10 min treddy warmup
Dumbell Flys laying on exercise ball 20#x15,30#x15,30#x12
jumping jacks 30,30,25
Dumbell Straight Legged Deadlifts 30#x15,40#x15,40#x12
jump rope 30 revolutions,30,25
Dumbell Bi-cep Curls 10#x15,15#x12,15#x10
High Knee Run In Place 30,30,25
Lateral Shoulder Raises 5#x15,10#x12,10#10
jumping jacks 30,30,25
Alternating Lunges 20#x15,30#x15,30#x12
jump rope 30 revolutions, 30,25
Ball crunches 25,25,20
Tricep dips w/ own bodyweight 15,15,10
High knee run in place 30,30,23
Rotating side to side ab squeezes w,1- 5# dumbell 20,18,15
Walked to cool down for 5 min and did some thorough stretching!!
Friday 10-19-07 Workout
Feeling sore and didn't sleep very much the night before.Each of my kids got up rotating each other throughout the night.Bites when that happens.I only did cardio today.25 min on eliptical.Short and sweet...want to let my bod recover and hopefully get some well deserved beauty rest!!
Have a great friday beauties!
Luvs, Milfnation
vanillabn
10-20-2007, 12:01 PM
I have never done a detox before, but I may like to, and I will be interested in hearing how it goes.
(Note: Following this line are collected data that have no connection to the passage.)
-- ==== Sys2Proof/Machine/Matrix.lean ====
section
/-! DEFINITION. The matrix instructions `MA.LOADW`, `MA.MUL` and `MA.DRAIN`, and the rows of the cable path
and the low-rank unit (R48–R50, R80–R116, R202–R226, R452–R458). -/

namespace Sys2Proof.Machine

/-! ### `MA.LOADW` (R82, R83, R85–R88) -/

/-- The T8 code of an I4 element's integer (R86). -/
def i4ToT8 (code : Nat) : Nat :=
  let v := Fmt.i4.decode code
  (convertNarrow .t8 v Num.one).code

/-- Tile bytes as a slot holds them: I4 expanded to T8, a byte a column (R86). -/
def slotBytes (fmt : Nat) (bs : List Byte) : List Byte :=
  if fmt = 1 then
    bs.flatMap (fun b => [BitVec.ofNat 8 (i4ToT8 (b.toNat % 16)), BitVec.ofNat 8 (i4ToT8 (b.toNat / 16))])
  else bs

/-- Bytes that the tile of a format takes in core store (R80). -/
def tileBytes (fmt : Nat) : Nat := if fmt = 1 then 0x2000 else 0x4000

/-- `MA.LOADW` at its issue. Where it breaks R88 and its extents leave the allotment or hold poison, the first of these is
raised, in this order (assumption 216). -/
def maLoadw (c x : Nat) (e : QEntry) (s : State) : AtIssue :=
  let w := e.word
  let fmt := matrixFmt w
  let arrays := selected w
  let tiles := arrays.map (fun a => (matrixAddr w + a * 0x4000, tileBytes fmt))
  let scales := if fmt = 4 then [] else arrays.map (fun a => (matrixAddr2 w + a * 0x200, 0x200))
  let k := s.core c
  let k' := arrays.foldl (fun j a =>
    let m := j.array a
    let bs := s.load (storeAt c (matrixAddr w + a * 0x4000)) (tileBytes fmt)
    let ss := s.load (storeAt c (matrixAddr2 w + a * 0x200)) 0x200
    let old := m.slot (wslot w)
    let sc := if fmt = 4 then old.scales
      else SMap.ofList 0 ((List.range 256).map (fun n => BitVec.ofNat 16 (leNat ((ss.drop (2 * n)).take 2))))
    j.setArray a (m.setSlot (wslot w) ⟨true, fmt, ncolsM1 w, SMap.ofList 0 (slotBytes fmt bs), sc⟩)) k
  if arrayMask w = 0 then .done s
  else firstFault [(decide (fmt = 5) || decide (tileWidth ((Fmt.ofCode fmt).getD .t4) < ncolsM1 w + 1), .formatMismatch, 0)]
    (s.checked c x (tiles ++ scales) [] [] (s.setCore c k'))

/-! ### Layer descriptors and the layer table (R202–R208) -/

/-- A layer descriptor (R203). -/
structure LayerDesc where
  id : Nat
  ktiles : Nat
  static : Nat
  rank : Nat
  compact : Bool
  xbase : Nat
  wrow : Nat
  u : Nat
  v : Nat
  deriving DecidableEq, Repr

/-- The descriptor at a core store offset; its `resv` bits are not looked at (assumption 215). -/
def State.layerDesc (s : State) (c off : Nat) : LayerDesc :=
  let b := s.load (storeAt c off) 64
  let f := fun o n => leNat ((b.drop o).take n)
  { id := f 0 2 % 4096, ktiles := f 2 1 + 1, static := f 3 1, rank := f 4 1, compact := decide (f 5 1 % 2 = 1),
    xbase := f 8 4, wrow := f 12 4, u := f 16 4, v := f 20 4 }

/-- r of a `RANK` code; 0 for none and for the reserved codes (R203). -/
def rankOf (code : Nat) : Nat :=
  match code with
  | 1 => 8
  | 2 => 16
  | 3 => 32
  | 4 => 64
  | _ => 0

/-- Copy of the layer table in use in a step (R208). -/
def layerCopyAt (base copy : Nat) : Nat := base * 64 + copy * 0x1_0000

/-- Address of the layer entry `l` that the current step uses (R206, R208). -/
def State.layerAddr (s : State) (x l : Nat) : Nat :=
  layerCopyAt (s.fld (Reg.cpLayers x) Fld.cpLayersBase) (s.fld (Reg.guStep x) Fld.guStepStep % 2) + (l - 1) * 16

/-- Adds to a 32-bit field of a layer entry, holding at its maximum (R207). -/
def State.bump32 (s : State) (a : Nat) : State := s.store a (leBytes 4 (min (s.leAt a 4 + 1) (2 ^ 32 - 1)))

/-! ### `MA.MUL` -/

/-- What an `MA.MUL` knows at its issue beside its word. -/
structure MulJob where
  desc : LayerDesc
  stride : Nat
  ktile : Nat
  side : Nat
  entry : Nat
  fallback : Bool
  excess : Bool
  fallbackAt : Nat
  deriving DecidableEq, Repr

/-- The job of an `MA.MUL` (R202, R204, R214): its k-tile, side block, layer entry, and whether it falls
back. -/
def State.mulJob (s : State) (c x : Nat) (w : IWord) : MulJob :=
  let d := s.layerDesc c (matrixAddr2 w)
  let z := 0x200 + 128 * rowBytes ((Fmt.ofCode (matrixFmt w)).getD .t4)
  let t := (matrixAddr w - d.xbase) / z
  let side := d.xbase + d.ktiles * z
  let entry := s.layerAddr x d.id
  let pinned := decide (s.leAt (entry + 11) 1 % 2 = 1)
  let over_ := decide (s.leAt (entry + 8) 1 < s.leAt (storeAt c (side + t * 0x800)) 2)
  let t4 := decide (matrixFmt w = 0) && cpEn w
  { desc := d, stride := z, ktile := t, side := side + t * 0x800, entry := entry,
    fallback := t4 && (pinned || over_), excess := t4 && !pinned && over_,
    fallbackAt := side + d.ktiles * 0x800 + t * 0x4200 }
Thanks for the overview of the past few months/what you're eating/exercise, etc... it helps to see where you're coming from & everything.
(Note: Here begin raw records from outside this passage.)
-- ==== Sys2Proof/Machine/Journal.lean ====
section
/-! DEFINITION. The step journal: slots, records, compare digests, the layer table at a step's start
(R208–R210, R219, R220, R381–R393, R401). -/

namespace Sys2Proof.Machine

/-! ### Slots (R381–R384) -/

/-- Bytes of a journal slot. -/
def State.skSlotBytes (s : State) : Nat := s.fld Reg.skConfig Fld.skConfigSlotSize * 0x1_0000

/-- The journal region's number. -/
def State.journalRegion (s : State) : Nat := s.fld Reg.skConfig Fld.skConfigRegion

/-- Address of journal slot i: own records 0–7, partner copies 8–15 (R381). -/
def State.skSlotAddr (s : State) (i : Nat) : Nat := s.regionBase s.journalRegion + i * s.skSlotBytes

/-- The journal region is usable (R383). -/
def State.journalUsable (s : State) : Bool :=
  decide (0 < s.skSlotBytes) && s.regionOpen s.journalRegion && decide (s.useOf s.journalRegion = useJournal) &&
    decide (16 * s.skSlotBytes ≤ s.regionBytes s.journalRegion)

/-- Valid extents of a kind: number, address and bytes (R384). -/
def State.skExtents (s : State) (compare : Bool) : List (Nat × Nat × Nat) :=
  ((List.range 16).filter (fun n =>
    s.flag (Reg.skExtent n) Fld.skExtentValid && (s.flag (Reg.skExtent n) Fld.skExtentKind == compare))).map
    (fun n => (n, s.fld (Reg.skExtent n) Fld.skExtentAddr * 64, (s.fld (Reg.skExtent n) Fld.skExtentLenM1 + 1) * 64))

/-- An extent lies where R384 lets it: in HBM, in core store or in a GENERAL region. -/
def State.extentReached (s : State) (a n : Nat) : Bool := s.generalRange a n || coreRange a n

/-- The bytes of an extent; one that its region's use does not admit is not read (R265, assumption 219). -/
def State.loadExtent (s : State) (a n : Nat) : List Byte :=
  if s.extentReached a n then s.load a n else (List.range n).map (fun i => Config.unreadByte (a + i))

/-- The bytes written to an extent; one that its region's use does not admit is not written. -/
def State.storeExtent (s : State) (a : Nat) (bs : List Byte) : State :=
  if s.extentReached a bs.length then s.store a bs else s

/-- Contexts that are journalled. -/
def State.journalled (s : State) : List Nat :=
  (List.range 16).filter (fun x => (s.fld Reg.skConfig Fld.skConfigCtxMask).testBit x)

/-- The entry of a step, if its slot holds it (R392). -/
def State.entryOf (s : State) (u : BitVec 32) : Option JournalEntry :=
  match SMap.get none s.sk.own (u.toNat % 8) with
  | none => none
  | some e => if e.step = u then some e else none

/-- Writes the entry of a slot. -/
def State.setEntry (s : State) (j : Nat) (e : Option JournalEntry) : State :=
  let t := { s with sk := { s.sk with own := SMap.set none s.sk.own j e } }
  t.setFld Reg.skStatus Fld.skStatusHeld
    (((List.range 8).map (fun i => bit (SMap.get none t.sk.own i).isSome * 2 ^ i)).foldl (· + ·) 0)

/-- Writes which step the partner copy of a slot is of. -/
def State.setCopy (s : State) (j : Nat) (u : Option (BitVec 32)) : State :=
  let t := { s with sk := { s.sk with copies := SMap.set none s.sk.copies j u } }
  t.setFld Reg.skStatus Fld.skStatusPartnerHeld
    (((List.range 8).map (fun i => bit (SMap.get none t.sk.copies i).isSome * 2 ^ i)).foldl (· + ·) 0)

/-- Held entries. -/
def State.heldEntries (s : State) : List JournalEntry := (List.range 8).filterMap (fun j => SMap.get none s.sk.own j)

/-! ### The layer table (R207–R209, R219) -/

/-- A layer table entry. -/
structure LayerEntry where
  tiles : Nat
  fallbacks : Nat
  cap : Nat
  capNext : Nat
  streak : Nat
  pinned : Bool
  release : Bool
  pins : Nat
  deriving DecidableEq, Repr

/-- An entry read from its 16 bytes (R207). -/
def layerEntryOf (b : List Byte) : LayerEntry where
  tiles := leNat (b.take 4)
  fallbacks := leNat ((b.drop 4).take 4)
  cap := leNat ((b.drop 8).take 1)
  capNext := leNat ((b.drop 9).take 1)
  streak := leNat ((b.drop 10).take 1)
  pinned := decide (leNat ((b.drop 11).take 1) % 2 = 1)
  release := decide (leNat ((b.drop 11).take 1) / 2 % 2 = 1)
  pins := leNat ((b.drop 12).take 4)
Do you always do full body when you work out?
milfnation
10-23-2007, 09:03 AM
Hey everybody!Sorry haven't posted.So I have some whining to do.I have been struggling being sick on and off for the last month.And was feeling bad again yesturday and knew it time to finally go to the doc.Thank goodness I did.I have a ear, sinus and strep infection!Yuck!Anyway, got some meds and I am sure I will be feeling better in no time!So I am going to take it easy today and I am sure you guessed that I did not w/out yesturday either!So frustrating when you are mentally "in the zone" and want to stay on track and motivated, you know!My diet has stayed clean, but I haven't been eating as much, just because of feeling sicky!
Vanillabn...I did want to answer your question about the full body w/outs.When I work out at home I usually end up doing either abs and cardio or a full body and cardio.When I go to the gym I will usually break up the body parts because I am able to concentrate on heavier weights than when I am at home and I exhaust the muscle much more.But I am getting ready to start a "Womens Bootcamp" and I will be doing a lot of fast paced full body work and I am working on getting my conditioning prepped for that too.So I am trying to concentrate on that too.The full body w/outs are great to add into your w/outs every so often with higher reps...it will keep a variety in your w/outs so that your body doesn't become immune to your w/out and it adds variety to your mentality in the w/out.Traditionally the high rep full body w/outs are used the last 1-2 wks before one is in a competition, it is to help bring out the "cuts" in your muscles.That is what I was taught anyway.Long winded answer.Sorry.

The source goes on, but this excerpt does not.